• **EXERCISE INPUT**
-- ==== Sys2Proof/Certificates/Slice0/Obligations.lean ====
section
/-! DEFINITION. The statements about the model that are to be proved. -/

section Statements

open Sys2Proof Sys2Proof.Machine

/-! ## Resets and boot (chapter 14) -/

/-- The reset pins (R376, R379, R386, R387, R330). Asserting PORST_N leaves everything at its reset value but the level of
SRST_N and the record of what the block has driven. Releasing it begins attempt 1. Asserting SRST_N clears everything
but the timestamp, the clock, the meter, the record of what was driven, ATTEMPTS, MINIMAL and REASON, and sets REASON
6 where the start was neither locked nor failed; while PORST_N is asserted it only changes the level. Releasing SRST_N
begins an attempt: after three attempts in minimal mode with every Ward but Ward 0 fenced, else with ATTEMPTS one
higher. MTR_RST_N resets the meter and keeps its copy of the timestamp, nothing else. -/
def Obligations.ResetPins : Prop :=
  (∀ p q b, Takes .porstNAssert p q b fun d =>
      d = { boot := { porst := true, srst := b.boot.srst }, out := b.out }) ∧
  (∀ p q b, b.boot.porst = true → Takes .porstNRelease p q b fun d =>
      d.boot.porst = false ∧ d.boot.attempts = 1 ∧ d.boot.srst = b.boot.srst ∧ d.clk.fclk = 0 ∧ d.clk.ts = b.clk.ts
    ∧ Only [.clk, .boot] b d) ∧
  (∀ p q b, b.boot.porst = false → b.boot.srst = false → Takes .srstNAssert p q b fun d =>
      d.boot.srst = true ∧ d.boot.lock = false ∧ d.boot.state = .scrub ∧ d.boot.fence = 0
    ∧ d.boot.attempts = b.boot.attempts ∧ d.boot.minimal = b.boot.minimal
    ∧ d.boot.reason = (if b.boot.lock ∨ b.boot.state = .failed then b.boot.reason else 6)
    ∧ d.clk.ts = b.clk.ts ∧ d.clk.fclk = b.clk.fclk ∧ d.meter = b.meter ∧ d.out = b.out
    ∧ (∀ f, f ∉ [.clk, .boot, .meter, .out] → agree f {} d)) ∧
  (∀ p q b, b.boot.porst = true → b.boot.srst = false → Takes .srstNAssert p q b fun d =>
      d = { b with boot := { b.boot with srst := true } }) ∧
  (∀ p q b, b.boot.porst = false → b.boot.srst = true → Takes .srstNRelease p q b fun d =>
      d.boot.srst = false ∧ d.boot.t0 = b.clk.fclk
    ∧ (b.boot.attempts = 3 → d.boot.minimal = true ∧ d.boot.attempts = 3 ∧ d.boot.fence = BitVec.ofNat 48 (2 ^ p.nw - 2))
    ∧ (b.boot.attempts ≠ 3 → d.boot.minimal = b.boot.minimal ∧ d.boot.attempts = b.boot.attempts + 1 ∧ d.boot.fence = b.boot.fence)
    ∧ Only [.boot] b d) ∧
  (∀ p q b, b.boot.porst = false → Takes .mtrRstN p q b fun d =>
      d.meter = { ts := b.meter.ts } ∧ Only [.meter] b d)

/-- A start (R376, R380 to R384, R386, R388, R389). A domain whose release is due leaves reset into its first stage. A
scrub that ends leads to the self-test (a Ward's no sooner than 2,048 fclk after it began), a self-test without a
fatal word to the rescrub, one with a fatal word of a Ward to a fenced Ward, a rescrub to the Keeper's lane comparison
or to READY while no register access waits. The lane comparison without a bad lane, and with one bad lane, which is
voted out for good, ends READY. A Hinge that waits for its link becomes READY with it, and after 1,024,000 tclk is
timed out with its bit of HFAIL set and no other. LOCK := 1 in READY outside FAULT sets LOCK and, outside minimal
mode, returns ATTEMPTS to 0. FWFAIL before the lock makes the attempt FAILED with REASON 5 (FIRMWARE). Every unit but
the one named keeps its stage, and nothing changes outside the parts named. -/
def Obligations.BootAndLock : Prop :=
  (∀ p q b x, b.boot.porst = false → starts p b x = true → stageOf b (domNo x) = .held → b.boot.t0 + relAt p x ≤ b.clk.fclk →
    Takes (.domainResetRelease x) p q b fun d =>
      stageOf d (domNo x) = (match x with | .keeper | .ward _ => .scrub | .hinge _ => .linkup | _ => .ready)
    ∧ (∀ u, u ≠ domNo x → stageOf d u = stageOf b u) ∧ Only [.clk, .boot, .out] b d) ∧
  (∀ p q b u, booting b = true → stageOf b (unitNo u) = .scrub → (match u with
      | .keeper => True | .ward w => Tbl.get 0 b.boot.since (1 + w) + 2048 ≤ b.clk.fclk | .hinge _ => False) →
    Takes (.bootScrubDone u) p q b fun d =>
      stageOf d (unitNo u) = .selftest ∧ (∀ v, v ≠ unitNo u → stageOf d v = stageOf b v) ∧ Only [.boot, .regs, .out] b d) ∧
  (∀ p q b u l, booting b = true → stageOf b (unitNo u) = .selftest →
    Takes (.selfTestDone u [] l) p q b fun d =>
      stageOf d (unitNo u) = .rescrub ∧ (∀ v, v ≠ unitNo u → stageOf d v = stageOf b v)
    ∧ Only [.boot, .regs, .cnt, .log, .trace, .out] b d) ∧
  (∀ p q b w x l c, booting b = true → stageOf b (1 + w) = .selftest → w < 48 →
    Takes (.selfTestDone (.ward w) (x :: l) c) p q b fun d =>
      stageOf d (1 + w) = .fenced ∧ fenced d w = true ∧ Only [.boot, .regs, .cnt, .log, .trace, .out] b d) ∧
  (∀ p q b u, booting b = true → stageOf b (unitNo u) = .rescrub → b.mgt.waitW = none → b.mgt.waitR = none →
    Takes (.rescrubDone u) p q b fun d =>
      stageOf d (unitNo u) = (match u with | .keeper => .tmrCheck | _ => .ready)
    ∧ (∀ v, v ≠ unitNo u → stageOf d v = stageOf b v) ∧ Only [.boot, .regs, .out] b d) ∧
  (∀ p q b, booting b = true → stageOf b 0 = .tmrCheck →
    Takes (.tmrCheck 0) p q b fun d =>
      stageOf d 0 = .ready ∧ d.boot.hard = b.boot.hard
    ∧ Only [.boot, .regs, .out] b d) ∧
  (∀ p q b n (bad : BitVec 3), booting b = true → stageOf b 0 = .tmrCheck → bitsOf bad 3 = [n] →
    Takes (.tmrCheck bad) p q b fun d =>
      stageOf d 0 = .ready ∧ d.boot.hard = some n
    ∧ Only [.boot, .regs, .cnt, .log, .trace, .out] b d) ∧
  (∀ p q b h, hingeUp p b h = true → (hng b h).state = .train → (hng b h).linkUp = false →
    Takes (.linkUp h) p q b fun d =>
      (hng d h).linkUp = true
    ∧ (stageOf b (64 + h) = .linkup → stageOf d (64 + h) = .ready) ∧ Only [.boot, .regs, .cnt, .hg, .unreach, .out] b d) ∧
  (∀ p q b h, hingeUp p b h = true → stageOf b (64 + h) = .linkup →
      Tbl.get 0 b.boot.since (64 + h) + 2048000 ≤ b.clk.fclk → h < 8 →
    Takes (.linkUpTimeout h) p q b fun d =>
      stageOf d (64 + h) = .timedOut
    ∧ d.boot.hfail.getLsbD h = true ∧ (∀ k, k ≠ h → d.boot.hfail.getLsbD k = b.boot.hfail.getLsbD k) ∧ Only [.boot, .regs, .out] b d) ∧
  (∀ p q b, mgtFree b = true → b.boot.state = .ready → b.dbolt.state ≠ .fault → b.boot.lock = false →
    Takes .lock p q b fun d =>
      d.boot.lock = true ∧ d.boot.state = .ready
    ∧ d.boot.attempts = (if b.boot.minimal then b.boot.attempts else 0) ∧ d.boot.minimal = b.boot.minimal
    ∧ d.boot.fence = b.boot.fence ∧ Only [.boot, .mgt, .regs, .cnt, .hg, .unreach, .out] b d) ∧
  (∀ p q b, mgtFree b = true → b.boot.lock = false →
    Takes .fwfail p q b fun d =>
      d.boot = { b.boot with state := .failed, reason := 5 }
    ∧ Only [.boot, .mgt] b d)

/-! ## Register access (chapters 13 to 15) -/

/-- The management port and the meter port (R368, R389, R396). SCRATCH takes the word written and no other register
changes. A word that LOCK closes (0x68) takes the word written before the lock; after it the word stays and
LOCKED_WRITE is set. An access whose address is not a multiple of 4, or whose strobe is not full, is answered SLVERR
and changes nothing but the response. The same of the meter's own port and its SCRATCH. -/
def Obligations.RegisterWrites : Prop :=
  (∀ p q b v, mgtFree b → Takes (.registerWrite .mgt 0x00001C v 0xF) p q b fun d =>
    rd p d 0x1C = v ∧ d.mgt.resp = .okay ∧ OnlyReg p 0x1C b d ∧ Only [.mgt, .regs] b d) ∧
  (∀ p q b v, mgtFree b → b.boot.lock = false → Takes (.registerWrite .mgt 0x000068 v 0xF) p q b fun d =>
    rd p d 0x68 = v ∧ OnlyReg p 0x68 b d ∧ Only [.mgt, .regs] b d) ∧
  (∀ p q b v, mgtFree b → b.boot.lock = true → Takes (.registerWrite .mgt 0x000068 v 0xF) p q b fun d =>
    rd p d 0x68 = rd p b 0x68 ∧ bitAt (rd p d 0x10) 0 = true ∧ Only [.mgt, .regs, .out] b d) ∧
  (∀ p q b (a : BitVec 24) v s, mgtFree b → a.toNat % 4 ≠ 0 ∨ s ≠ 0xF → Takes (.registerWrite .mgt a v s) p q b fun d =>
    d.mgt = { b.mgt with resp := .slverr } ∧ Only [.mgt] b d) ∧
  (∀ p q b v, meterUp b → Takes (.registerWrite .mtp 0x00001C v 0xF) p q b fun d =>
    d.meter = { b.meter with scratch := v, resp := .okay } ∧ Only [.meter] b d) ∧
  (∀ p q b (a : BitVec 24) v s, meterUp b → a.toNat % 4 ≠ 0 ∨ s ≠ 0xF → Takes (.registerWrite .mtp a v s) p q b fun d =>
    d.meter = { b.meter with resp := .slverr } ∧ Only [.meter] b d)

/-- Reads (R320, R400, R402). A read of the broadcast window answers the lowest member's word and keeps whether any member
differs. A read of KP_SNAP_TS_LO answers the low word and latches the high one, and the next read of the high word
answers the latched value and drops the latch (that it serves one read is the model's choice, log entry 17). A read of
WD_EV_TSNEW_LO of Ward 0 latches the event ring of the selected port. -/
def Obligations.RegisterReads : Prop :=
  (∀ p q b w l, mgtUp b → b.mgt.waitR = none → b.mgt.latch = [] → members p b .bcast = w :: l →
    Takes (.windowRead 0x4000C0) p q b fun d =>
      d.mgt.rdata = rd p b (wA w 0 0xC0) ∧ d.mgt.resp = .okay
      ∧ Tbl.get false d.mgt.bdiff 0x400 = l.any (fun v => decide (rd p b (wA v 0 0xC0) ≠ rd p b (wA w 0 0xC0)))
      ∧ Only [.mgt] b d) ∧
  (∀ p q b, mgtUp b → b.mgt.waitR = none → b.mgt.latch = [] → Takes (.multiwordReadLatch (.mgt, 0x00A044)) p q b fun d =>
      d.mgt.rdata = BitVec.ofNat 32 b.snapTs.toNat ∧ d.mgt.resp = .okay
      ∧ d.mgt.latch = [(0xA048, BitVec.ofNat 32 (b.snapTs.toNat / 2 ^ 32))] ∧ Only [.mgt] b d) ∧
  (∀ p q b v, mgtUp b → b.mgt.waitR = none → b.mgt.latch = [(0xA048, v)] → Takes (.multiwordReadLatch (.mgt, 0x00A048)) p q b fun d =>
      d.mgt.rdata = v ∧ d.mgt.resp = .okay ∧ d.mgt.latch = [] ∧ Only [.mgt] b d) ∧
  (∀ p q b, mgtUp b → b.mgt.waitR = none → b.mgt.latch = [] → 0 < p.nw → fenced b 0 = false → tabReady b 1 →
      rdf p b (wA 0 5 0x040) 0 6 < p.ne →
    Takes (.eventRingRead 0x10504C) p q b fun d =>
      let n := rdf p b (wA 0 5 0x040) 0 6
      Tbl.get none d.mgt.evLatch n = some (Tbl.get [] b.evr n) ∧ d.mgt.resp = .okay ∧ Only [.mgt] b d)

• **PROBLEM TO SOLVE**
Output exactly the lines of the records from the first through the one bearing "the level of", both ends included.

• **RESPONSE FOR THIS EXERCISE**
-- ==== Sys2Proof/Certificates/Slice0/Obligations.lean ====
section
/-! DEFINITION. The statements about the model that are to be proved. -/

section Statements

open Sys2Proof Sys2Proof.Machine

/-! ## Resets and boot (chapter 14) -/

/-- The reset pins (R376, R379, R386, R387, R330). Asserting PORST_N leaves everything at its reset value but the level of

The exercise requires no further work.